#### WORK ITEM
Output exactly the lines between the line that contains "def packetFeed (b" and the last line of the material, counting both.

#### GIVEN DATA
----------------------------------------

-- ==== Sys2Proof/Machine/Packet.lean ====
section
/-! DEFINITION. The Frame Dispatcher and its two sub-decoders as the spec's pseudocode gives them (R71 to R88): what
FORWARD does with a byte. The rows of the packet contexts stand in StatusDecoder.lean and DataDecoder.lean. -/

namespace Sys2Proof.Machine

/-! ## Status Frame Decoder -/

/-- `status_header(b)`, position 1: the signature byte has already matched (R79). -/
def statusHeader (s : State) : SubResult := goOn s

/-- `status_payload(b)`, positions 2 to 5 (R80). -/
def statusPayload (b : Byte) (s : State) : SubResult :=
  if !isHex b then raiseErr .nonHexPayloadByte s else goOn (shiftNibble (nib b) s)

/-- `status_term(b)`, position 6 (R81). -/
def statusTerm (b : Byte) (s : State) : SubResult :=
  if b ≠ Config.cr then raiseErr .wrongFrameLength s else completed s

/-- `status_overrun(b)`, position 7 or beyond (R82). -/
def statusOverrun (s : State) : SubResult := raiseErr .wrongFrameLength s

/-- `status_feed(b)`: the position is advanced before the checks (R78). -/
def statusFeed (b : Byte) (s : State) : SubResult :=
  let s := advance s
  if s.pos = 1#4 then statusHeader s
  else if 2#4 ≤ s.pos ∧ s.pos ≤ 5#4 then statusPayload b s
  else if s.pos = 6#4 then statusTerm b s
  else statusOverrun s

/-! ## Data Frame Decoder -/

/-- `data_header(b)`, position 1 (R85). -/
def dataHeader (b : Byte) (s : State) : SubResult :=
  if !markerBit b then raiseErr .markerBitMissing s
  else if Config.maxFlag < flagCode b ∨ !labelDefined s.params s.cat (labelCode b) then raiseErr .unknownFieldOrFlag s
  else goOn (recordHeader (flagCode b) (labelCode b) s)

/-- `data_payload(b)`, positions 2 to 9 (R86). -/
def dataPayload (b : Byte) (s : State) : SubResult :=
  if !isHex b then raiseErr .nonHexPayloadByte s else goOn (shiftNibble (nib b) s)

/-- `data_term(b)`, position 10 (R87). -/
def dataTerm (b : Byte) (s : State) : SubResult :=
  if b ≠ Config.cr then raiseErr .wrongFrameLength s else completed s

/-- `data_overrun(b)`, position 11 or beyond (R88). -/
def dataOverrun (s : State) : SubResult := raiseErr .wrongFrameLength s

/-- `data_feed(b)` (R84). -/
def dataFeed (b : Byte) (s : State) : SubResult :=
  let s := advance s
  if s.pos = 1#4 then dataHeader b s
  else if 2#4 ≤ s.pos ∧ s.pos ≤ 9#4 then dataPayload b s
  else if s.pos = 10#4 then dataTerm b s
  else dataOverrun s

/-! ## Frame Dispatcher -/

/-- `classify(cat, b)` (R72). -/
def classify (p : Params) (cat b : Byte) : SubDecoder := if recognize p cat b then .status else .data

/-- `delegate(s, b)` (R73). It is never asked with NONE. -/
def delegate (sub : SubDecoder) (b : Byte) (s : State) : SubResult :=
  match sub with
  | .status => statusFeed b s
  | .data | .none => dataFeed b s

/-- `packet_feed(b, te)`, with the Stream Controller's end of the step (R66, R71). -/
def packetFeed (b : Byte) (te : Time) (s : State) : State :=
  let sub := if s.sub = .none then classify s.params s.cat b else s.sub
  conclude sub te (delegate sub b s)

end Sys2Proof.Machine
end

----------------------------------------

#### OUTPUT FOR THIS TASK
def packetFeed (b : Byte) (te : Time) (s : State) : State :=
  let sub := if s.sub = .none then classify s.params s.cat b else s.sub
  conclude sub te (delegate sub b s)

end Sys2Proof.Machine
end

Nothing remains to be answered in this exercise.